WHAT TO DO —
From the listing below, set down exactly the lines between the one holding "let s := (s.writeBlocks" and the one holding "if t.toksZero 0xFF", inclusive. No other line is wanted.
#### EXTRACTED DATA ####
/-- The checkpoint pair of a tread's first `ckpt`: the lowest of the partition's pool that no tread owns. With none left, the
landing takes the pair of a tread that has ended (R343; log 84). -/
def State.takePair (s : State) (p : Nat) : Option (State × Nat) :=
  let mine := s.flights.filter fun f => f.part == p
  let used := (mine.map fun f => f.ckpts.map Ckpt.pair).flatten
  match (List.range (min ((s.part p).ckptLen / (2 * ckptSize)) (used.length + 1))).find? fun n => !used.contains n with
  | some n => some (s, n)
  | none =>
    (mine.findSome? fun f => (f.ckpts.find? fun c => !f.unended c.tread).map fun c => (f, c)).map fun x =>
      (s.setFlight { x.1 with ckpts := x.1.ckpts.filter fun c => c.tread ≠ x.2.tread }, x.2.pair)

/-- Write back the Modified lines of the strand's die that it has written since its previous `ckpt` (R320). -/
def State.writeBack (s : State) : State :=
  let d := dieOf s.cur
  let s := { s with dir := s.me.written.foldl (fun t l => if (Tbl.get dirNone t l).owner = some d then dirRecall t l else t) s.dir }
  s.setMe { s.me with written := [] }

/-- Write the checkpoint record of the executing strand to a slot; an uncorrectable error is fatal (R338, R344). -/
def State.writeCkpt (s : State) (addr step : Nat) : Except State State :=
  let core := coreOf s.cur
  let t := s.me
  let c := s.core core
  let a : SaveAt := ⟨none, addr, addr + regPart, none⟩
  let stored := ((t.blocks.take 32).zipIdx).map fun p => (p.2, p.1, 16, 512)
  let bad := c.rowsBad stored || t.tiles.any c.tileBad
  let s := s.noteSave core t.pages bad
  match s.pageImage core t.pages, bad with
  | some imgs, false =>
    let s := (t.tiles.zipIdx).foldl (fun s p => s.saveWrite core (addr + slotSize + p.2 * 0xC000) (c.tile p.1).record) s
    let s := imgs.foldl (fun s p => s.saveWrite core (a.page + p.1 * 0x4000) p.2) s
    let s := (s.writeBlocks core a stored).forgetHome (a.place core)
    let flags := 1 + (if t.pages.isEmpty then 0 else 2) + (if t.tiles.isEmpty then 0 else 4)
    let head : RecordHead :=
      ⟨flags, tagOf s.cur t.tagCount, t.pc + 4, step, .none, [], [], [], (t.tiles.map fun _ => leBytes 16 4).flatten, stored.map fun _ => (16, 512)⟩
    .ok (s.regPartWrite core a 0 (s.fixedArea s.cur head))
  | _, _ => .error (s.endFatal s.cur true)

/-- CKPT (R320): the record goes to the half of the tread's pair that does not hold the current one (R344). -/
def execCkpt (rs : XReg) (s : State) : Out :=
  let t := s.me
  let step := (s.getX rs).toNat
  match checkAll [
      if t.kind = .tread then .ok () else .error (ckptOperand 4),
      if t.toksZero 0xFF then .ok () else .error (ckptOperand 1),
      if s.noStreams then .ok () else .error (ckptOperand 2),
      if t.replay.cap then .error (ckptOperand 3) else .ok (),
      if step ≤ t.ckptStep then .error (ckptOperand 5) else .ok (),
      s.needTiles (List.range t.tiles.length)] with
  | .error e => s.trapScalar e
  | .ok _ =>
    let s := (s.releasePoint s.cur .package).writeBack
    -- no record without a flight, a pool, or a pair of the pool (log 84)
    let plain : State := (s.setMe { s.me with ckptStep := step }).retire
    match s.myFlight? with
    | none => .next plain
    | some f =>
      let part := s.part f.part
      let old := f.ckpts.find? fun c => c.tread == t.tread
      let pair := if !part.pools then none else match old with | some c => some (s, c.pair) | none => s.takePair f.part
      match pair with
      | none => .next plain
      | some (s, pair) =>
        let new : Ckpt := match old with
          | some c => { c with half := 1 - c.half, step := step, both := true }
          | none => ⟨t.tread, pair, 0, step, false⟩
        match s.writeCkpt (part.ckptBase + (2 * new.pair + new.half) * ckptSize) step with
        | .error u => .next u
        | .ok s' =>
          let f := (s'.flight? f.id).getD f
          let s' := s'.setFlight { f with ckpts := new :: f.ckpts.filter fun c => c.tread ≠ t.tread }
          .next (s'.setMe { s'.me with ckptStep := step, tagCount := s'.me.tagCount + 1 }).retire

end Sys2Proof.Machine
end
####
PROBLEM SOLUTION —
    let s := (s.writeBlocks core a stored).forgetHome (a.place core)
    let flags := 1 + (if t.pages.isEmpty then 0 else 2) + (if t.tiles.isEmpty then 0 else 4)
    let head : RecordHead :=
      ⟨flags, tagOf s.cur t.tagCount, t.pc + 4, step, .none, [], [], [], (t.tiles.map fun _ => leBytes 16 4).flatten, stored.map fun _ => (16, 512)⟩
    .ok (s.regPartWrite core a 0 (s.fixedArea s.cur head))
  | _, _ => .error (s.endFatal s.cur true)

/-- CKPT (R320): the record goes to the half of the tread's pair that does not hold the current one (R344). -/
def execCkpt (rs : XReg) (s : State) : Out :=
  let t := s.me
  let step := (s.getX rs).toNat
  match checkAll [
      if t.kind = .tread then .ok () else .error (ckptOperand 4),
      if t.toksZero 0xFF then .ok () else .error (ckptOperand 1),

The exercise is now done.